Segment Start: Supplied records

theorem execPowerSet_kept {fr : Nat} {z0 : State} (m : MbxReq) {s : State}  (hm : Within 0x2000000000000000000000000000000000000000000000000000000000000000000000000000004480040490006 fr) (hk : Kept fr z0 s) : KeptO fr z0 (execPowerSet m s) := by
  unfold execPowerSet
  repeat' first
    | with_reducible assumption
    | with_reducible exact Stands.same
    | ((with_reducible refine Within.trans ?_ hm); rfl)
    | ((with_reducible refine Stands.hit (Within.trans ?_ hm)); rfl)
    | with_reducible refine mbxRow_kept _ _ _ ?_ ?_ (fun _ _ => ?_)
    | with_reducible apply mbxDone_kept
    | with_reducible apply stepAsk_kept
    | with_reducible apply offHold_kept
    | with_reducible apply mbxWait_kept
    | with_reducible apply KeptO.next
    | with_reducible refine KeptO.ite (fun _ => ?_) (fun _ => ?_)
    | with_reducible refine Kept.ite (fun _ => ?_) (fun _ => ?_)
    | with_reducible refine Kept.foldl (fun _ _ _ => ?_) ?_
    | (fail_if_success with_reducible refine Kept.eta ?_); (with_reducible refine Kept.build ?_ rfl rfl ?_ ?_ ?_ ?_ ?_ ?_ ?_ ?_ ?_ ?_ ?_ ?_ ?_ ?_ ?_ ?_ ?_ ?_ ?_ ?_ ?_ ?_ ?_)

theorem switchAnswer_kept {fr : Nat} {z0 : State} (pd : Nat) {s : State}  (hm : Within 0x2000000000000000000000000000000000000000000000000000000000000000000000000000000480040490006 fr) (hk : Kept fr z0 s) : Kept fr z0 (switchAnswer s pd) := by
  unfold switchAnswer
  repeat' first
    | with_reducible assumption
    | with_reducible exact Stands.same
    | with_reducible apply mbxFinish_kept
    | with_reducible refine Kept.ite (fun _ => ?_) (fun _ => ?_)

theorem execDomainSwitchComplete_kept {fr : Nat} {z0 : State} (pd : Nat) {s : State}  (hm : Within 0x1fffffffffffffffffffffffffffffffffffffffffffffffffffffffffffffffffffffffffffffffffffffffffffffffffff fr) (hk : Kept fr z0 s) : KeptO fr z0 (execDomainSwitchComplete pd s) := by
  unfold execDomainSwitchComplete
  repeat' first
    | with_reducible assumption
    | with_reducible exact Stands.same
    | ((with_reducible refine Within.trans ?_ hm); rfl)
    | ((with_reducible refine Stands.hit (Within.trans ?_ hm)); rfl)
    | with_reducible apply switchAnswer_kept
    | with_reducible apply domainOn_kept
    | with_reducible apply domainOff_kept
    | with_reducible apply KeptO.next
    | with_reducible refine KeptO.ite (fun _ => ?_) (fun _ => ?_)
    | with_reducible refine Kept.ite (fun _ => ?_) (fun _ => ?_)
    | with_reducible refine Kept.foldl (fun _ _ _ => ?_) ?_
    | (fail_if_success with_reducible refine Kept.eta ?_); (with_reducible refine Kept.build ?_ rfl rfl ?_ ?_ ?_ ?_ ?_ ?_ ?_ ?_ ?_ ?_ ?_ ?_ ?_ ?_ ?_ ?_ ?_ ?_ ?_ ?_ ?_ ?_ ?_)
    | (with_reducible refine Kept.snd (by assumption) ?_)
    | dsimp only
    | split

theorem execThrottleSet_kept {fr : Nat} {z0 : State} (m : MbxReq) {s : State}  (hm : Within 0x2000000000000000000000000000000000000000000000000000000000000000000000000000000482844490006 fr) (hk : Kept fr z0 s) : KeptO fr z0 (execThrottleSet m s) := by
  unfold execThrottleSet
  repeat' first
    | with_reducible assumption
    | with_reducible exact Stands.same
    | ((with_reducible refine Within.trans ?_ hm); rfl)
    | with_reducible refine mbxRow_kept _ _ _ ?_ ?_ (fun _ _ => ?_)
    | with_reducible apply mbxDone_kept
    | with_reducible apply updShow_kept
    | with_reducible apply State.fset_kept
    | with_reducible apply KeptO.next
    | with_reducible refine KeptO.ite (fun _ => ?_) (fun _ => ?_)
    | with_reducible refine Kept.ite (fun _ => ?_) (fun _ => ?_)

theorem pinShow_kept {fr : Nat} {z0 : State} (b : Bool) {s : State}  (hm : Within 0x10000000000000040000000 fr) (hk : Kept fr z0 s) : Kept fr z0 (pinShow s b) := by
  unfold pinShow
  repeat' first
    | with_reducible assumption
    | with_reducible exact Stands.same
    | ((with_reducible refine Within.trans ?_ hm); rfl)
    | with_reducible apply State.fset_kept

theorem execKeyPin_kept {fr : Nat} {z0 : State} (m : MbxReq) {s : State}  (hm : Within 0x2000000000000000000000000000000000000000000000000000000000000000000010000000000480040590006 fr) (hk : Kept fr z0 s) : KeptO fr z0 (execKeyPin m s) := by
  unfold execKeyPin
  repeat' first
    | with_reducible assumption
    | with_reducible exact Stands.same
    | ((with_reducible refine Within.trans ?_ hm); rfl)
    | ((with_reducible refine Stands.hit (Within.trans ?_ hm)); rfl)
    | with_reducible refine mbxRow_kept _ _ _ ?_ ?_ (fun _ _ => ?_)
    | with_reducible apply mbxDone_kept
    | with_reducible apply envAccept_kept
    | with_reducible apply mbxWait_kept
    | with_reducible apply pinShow_kept
    | with_reducible apply KeptO.next
    | with_reducible refine KeptO.ite (fun _ => ?_) (fun _ => ?_)
    | with_reducible refine Kept.ite (fun _ => ?_) (fun _ => ?_)
    | with_reducible refine Kept.foldl (fun _ _ _ => ?_) ?_
    | (fail_if_success with_reducible refine Kept.eta ?_); (with_reducible refine Kept.build ?_ rfl rfl ?_ ?_ ?_ ?_ ?_ ?_ ?_ ?_ ?_ ?_ ?_ ?_ ?_ ?_ ?_ ?_ ?_ ?_ ?_ ?_ ?_ ?_ ?_)

theorem execKeyUnpin_kept {fr : Nat} {z0 : State} (m : MbxReq) {s : State}  (hm : Within 0x2000000000000000000000000000000000000000000000000000000000000000000010000000000480040590006 fr) (hk : Kept fr z0 s) : KeptO fr z0 (execKeyUnpin m s) := by
  unfold execKeyUnpin
  repeat' first
    | with_reducible assumption
    | with_reducible exact Stands.same
    | ((with_reducible refine Within.trans ?_ hm); rfl)
    | ((with_reducible refine Stands.hit (Within.trans ?_ hm)); rfl)
    | with_reducible refine mbxRow_kept _ _ _ ?_ ?_ (fun _ _ => ?_)
    | with_reducible apply mbxDone_kept
    | with_reducible apply mbxWait_kept
    | with_reducible apply pinShow_kept
    | with_reducible apply envAccept_kept
    | with_reducible apply KeptO.next
    | with_reducible refine KeptO.ite (fun _ => ?_) (fun _ => ?_)
    | with_reducible refine Kept.ite (fun _ => ?_) (fun _ => ?_)
    | with_reducible refine Kept.foldl (fun _ _ _ => ?_) ?_
    | (fail_if_success with_reducible refine Kept.eta ?_); (with_reducible refine Kept.build ?_ rfl rfl ?_ ?_ ?_ ?_ ?_ ?_ ?_ ?_ ?_ ?_ ?_ ?_ ?_ ?_ ?_ ?_ ?_ ?_ ?_ ?_ ?_ ?_ ?_)

theorem execLogRegionWriteDone_kept {fr : Nat} {z0 : State} {s : State}  (hm : Within 0x2000000000000000000000000000000000000000000000000000000000000000000000000000000480040490006 fr) (hk : Kept fr z0 s) : KeptO fr z0 (execLogRegionWriteDone s) := by
  unfold execLogRegionWriteDone
  repeat' first
    | with_reducible assumption
    | with_reducible exact Stands.same
    | with_reducible apply mbxFinish_kept
    | with_reducible apply KeptO.next
    | with_reducible refine KeptO.ite (fun _ => ?_) (fun _ => ?_)
    | with_reducible refine Kept.ite (fun _ => ?_) (fun _ => ?_)
    | with_reducible refine Kept.foldl (fun _ _ _ => ?_) ?_
    | (with_reducible refine Kept.snd (by assumption) ?_)
    | dsimp only
    | split

theorem execRecoveryComplete_kept {fr : Nat} {z0 : State} (m : MbxReq) {s : State}  (hm : Within 0x1fffffffffffffffffffffffffffffffffffffffffffffffffffffffffffffffffffffffffffffffffffffffffffffffffff fr) (hk : Kept fr z0 s) : KeptO fr z0 (execRecoveryComplete m s) := by
  unfold execRecoveryComplete
  repeat' first
    | with_reducible assumption
    | with_reducible exact Stands.same
    | ((with_reducible refine Within.trans ?_ hm); rfl)
    | with_reducible refine mbxRow_kept _ _ _ ?_ ?_ (fun _ _ => ?_)
    | with_reducible apply mbxDone_kept
    | with_reducible apply State.fset_kept
    | with_reducible apply resetB_kept
    | with_reducible apply KeptO.next
    | with_reducible refine KeptO.ite (fun _ => ?_) (fun _ => ?_)
    | with_reducible refine Kept.ite (fun _ => ?_) (fun _ => ?_)

theorem strapSample_kept {fr : Nat} {z0 : State} (known : Bool) {s : State}  (hm : Within 0x80001 fr) (hk : Kept fr z0 s) : Kept fr z0 (strapSample s known) := by
  unfold strapSample
  repeat' first
    | with_reducible assumption
    | with_reducible exact Stands.same
    | ((with_reducible refine Within.trans ?_ hm); rfl)
    | ((with_reducible refine Stands.hit (Within.trans ?_ hm)); rfl)
    | with_reducible apply State.draw_kept
    | with_reducible refine Kept.ite (fun _ => ?_) (fun _ => ?_)
    | with_reducible refine Kept.foldl (fun _ _ _ => ?_) ?_
    | with_reducible refine Kept.foldlSnd (fun _ _ _ => ?_) ?_
    | with_reducible refine Kept.iteSnd (fun _ => ?_) (fun _ => ?_)
    | (fail_if_success with_reducible refine Kept.eta ?_); (with_reducible refine Kept.build ?_ rfl rfl ?_ ?_ ?_ ?_ ?_ ?_ ?_ ?_ ?_ ?_ ?_ ?_ ?_ ?_ ?_ ?_ ?_ ?_ ?_ ?_ ?_ ?_ ?_)

theorem sourcesLeft_kept {fr : Nat} {z0 : State} (l : List ResetSource) (known : Bool) {s : State}  (hm : Within 0x40080001 fr) (hk : Kept fr z0 s) : Kept fr z0 (sourcesLeft s l known) := by
  unfold sourcesLeft
  repeat' first
    | with_reducible assumption
    | with_reducible exact Stands.same
    | ((with_reducible refine Within.trans ?_ hm); rfl)
    | ((with_reducible refine Stands.hit (Within.trans ?_ hm)); rfl)
    | with_reducible apply strapSample_kept
    | with_reducible apply State.fset_kept
    | with_reducible refine Kept.ite (fun _ => ?_) (fun _ => ?_)
    | with_reducible refine Kept.foldl (fun _ _ _ => ?_) ?_
    | (fail_if_success with_reducible refine Kept.eta ?_); (with_reducible refine Kept.build ?_ rfl rfl ?_ ?_ ?_ ?_ ?_ ?_ ?_ ?_ ?_ ?_ ?_ ?_ ?_ ?_ ?_ ?_ ?_ ?_ ?_ ?_ ?_ ?_ ?_)

theorem releaseSource_kept {fr : Nat} {z0 : State} (r : ResetSource) {s : State}  (hm : Within 0x40080001 fr) (hk : Kept fr z0 s) : Kept fr z0 (releaseSource s r) := by
  unfold releaseSource
  repeat' first
    | with_reducible assumption
    | with_reducible exact Stands.same
    | with_reducible apply sourcesLeft_kept
    | with_reducible refine Kept.ite (fun _ => ?_) (fun _ => ?_)

theorem execPowerOn_kept {fr : Nat} {z0 : State} (compatHiz : Bool) {s : State}  (hm : Within 0x40280001 fr) (hk : Kept fr z0 s) : KeptO fr z0 (execPowerOn compatHiz s) := by
  unfold execPowerOn
  repeat' first
    | with_reducible assumption
    | with_reducible exact Stands.same
    | ((with_reducible refine Within.trans ?_ hm); rfl)
    | ((with_reducible refine Stands.hit (Within.trans ?_ hm)); rfl)
    | with_reducible apply releaseSource_kept
    | with_reducible apply KeptO.next
    | with_reducible refine KeptO.ite (fun _ => ?_) (fun _ => ?_)
    | with_reducible refine Kept.ite (fun _ => ?_) (fun _ => ?_)
    | with_reducible refine Kept.foldl (fun _ _ _ => ?_) ?_
    | (fail_if_success with_reducible refine Kept.eta ?_); (with_reducible refine Kept.build ?_ rfl rfl ?_ ?_ ?_ ?_ ?_ ?_ ?_ ?_ ?_ ?_ ?_ ?_ ?_ ?_ ?_ ?_ ?_ ?_ ?_ ?_ ?_ ?_ ?_)

theorem execPowerRailFall_kept {fr : Nat} {z0 : State} (rails : List Nat) {s : State}  (hm : Within 0x1fffffffffffffffffffffffffffffffffffffffffffffffffffffffffffffffffffffffffffffffffffffffffffffffffff fr) (hk : Kept fr z0 s) : KeptO fr z0 (execPowerRailFall rails s) := by
  unfold execPowerRailFall
  repeat' first
    | with_reducible assumption
    | with_reducible exact Stands.same
    | with_reducible apply assertSource_kept
    | with_reducible apply KeptO.next
    | with_reducible refine KeptO.ite (fun _ => ?_) (fun _ => ?_)
    | with_reducible refine Kept.ite (fun _ => ?_) (fun _ => ?_)

theorem execRstNAssert_kept {fr : Nat} {z0 : State} (widthNs : Nat) {s : State}  (hm : Within 0x1fffffffffffffffffffffffffffffffffffffffffffffffffffffffffffffffffffffffffffffffffffffffffffffffffff fr) (hk : Kept fr z0 s) : KeptO fr z0 (execRstNAssert widthNs s) := by
  unfold execRstNAssert
  repeat' first
    | with_reducible assumption
    | with_reducible exact Stands.same
    | ((with_reducible refine Within.trans ?_ hm); rfl)
    | ((with_reducible refine Stands.hit (Within.trans ?_ hm)); rfl)
    | with_reducible apply assertSource_kept
    | with_reducible apply State.draw_kept
    | with_reducible apply KeptO.next
    | with_reducible refine KeptO.ite (fun _ => ?_) (fun _ => ?_)
    | with_reducible refine Kept.ite (fun _ => ?_) (fun _ => ?_)
    | with_reducible refine Kept.foldl (fun _ _ _ => ?_) ?_
    | with_reducible refine Kept.foldlSnd (fun _ _ _ => ?_) ?_
    | with_reducible refine Kept.iteSnd (fun _ => ?_) (fun _ => ?_)
    | (fail_if_success with_reducible refine Kept.eta ?_); (with_reducible refine Kept.build ?_ rfl rfl ?_ ?_ ?_ ?_ ?_ ?_ ?_ ?_ ?_ ?_ ?_ ?_ ?_ ?_ ?_ ?_ ?_ ?_ ?_ ?_ ?_ ?_ ?_)

theorem execResetSourceRelease_kept {fr : Nat} {z0 : State} (source : ResetSource) {s : State}  (hm : Within 0x40290001 fr) (hk : Kept fr z0 s) : KeptO fr z0 (execResetSourceRelease source s) := by
  unfold execResetSourceRelease
  repeat' first
    | with_reducible assumption
    | with_reducible exact Stands.same
    | ((with_reducible refine Within.trans ?_ hm); rfl)
    | ((with_reducible refine Stands.hit (Within.trans ?_ hm)); rfl)
    | with_reducible apply execPerstRelease_kept
    | with_reducible apply releaseSource_kept
    | with_reducible apply KeptO.next
    | with_reducible refine KeptO.ite (fun _ => ?_) (fun _ => ?_)
    | with_reducible refine Kept.ite (fun _ => ?_) (fun _ => ?_)
    | with_reducible refine Kept.foldl (fun _ _ _ => ?_) ?_
    | (fail_if_success with_reducible refine Kept.eta ?_); (with_reducible refine Kept.build ?_ rfl rfl ?_ ?_ ?_ ?_ ?_ ?_ ?_ ?_ ?_ ?_ ?_ ?_ ?_ ?_ ?_ ?_ ?_ ?_ ?_ ?_ ?_ ?_ ?_)
    | (with_reducible refine Kept.snd (by assumption) ?_)
    | dsimp only
    | split

theorem execBrownout_kept {fr : Nat} {z0 : State} (vcoreMv : Nat) {s : State}  (hm : Within 0x1fffffffffffffffffffffffffffffffffffffffffffffffffffffffffffffffffffffffffffffffffffffffffffffffffff fr) (hk : Kept fr z0 s) : KeptO fr z0 (execBrownout vcoreMv s) := by
  unfold execBrownout
  repeat' first
    | with_reducible assumption
    | with_reducible exact Stands.same
    | with_reducible apply assertSource_kept
    | with_reducible apply KeptO.next
    | with_reducible refine KeptO.ite (fun _ => ?_) (fun _ => ?_)
    | with_reducible refine Kept.ite (fun _ => ?_) (fun _ => ?_)

theorem execThermalTrip_kept {fr : Nat} {z0 : State} {s : State}  (hm : Within 0x1fffffffffffffffffffffffffffffffffffffffffffffffffffffffffffffffffffffffffffffffffffffffffffffffffff fr) (hk : Kept fr z0 s) : KeptO fr z0 (execThermalTrip s) := by
  unfold execThermalTrip
  repeat' first
    | with_reducible assumption
    | with_reducible exact Stands.same
    | ((with_reducible refine Stands.hit (Within.trans ?_ hm)); rfl)
    | with_reducible apply assertSource_kept
    | with_reducible apply KeptO.next
    | with_reducible refine KeptO.ite (fun _ => ?_) (fun _ => ?_)
    | with_reducible refine Kept.ite (fun _ => ?_) (fun _ => ?_)
    | with_reducible refine Kept.foldl (fun _ _ _ => ?_) ?_
    | (fail_if_success with_reducible refine Kept.eta ?_); (with_reducible refine Kept.build ?_ rfl rfl ?_ ?_ ?_ ?_ ?_ ?_ ?_ ?_ ?_ ?_ ?_ ?_ ?_ ?_ ?_ ?_ ?_ ?_ ?_ ?_ ?_ ?_ ?_)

Segment End: Supplied records

** What is required **
Wherever the string "execPowerRailFall" appears in a line of the records, copy that line.

** Answer space **
theorem execPowerRailFall_kept {fr : Nat} {z0 : State} (rails : List Nat) {s : State}  (hm : Within 0x1fffffffffffffffffffffffffffffffffffffffffffffffffffffffffffffffffffffffffffffffffffffffffffffffffff fr) (hk : Kept fr z0 s) : KeptO fr z0 (execPowerRailFall rails s) := by
  unfold execPowerRailFall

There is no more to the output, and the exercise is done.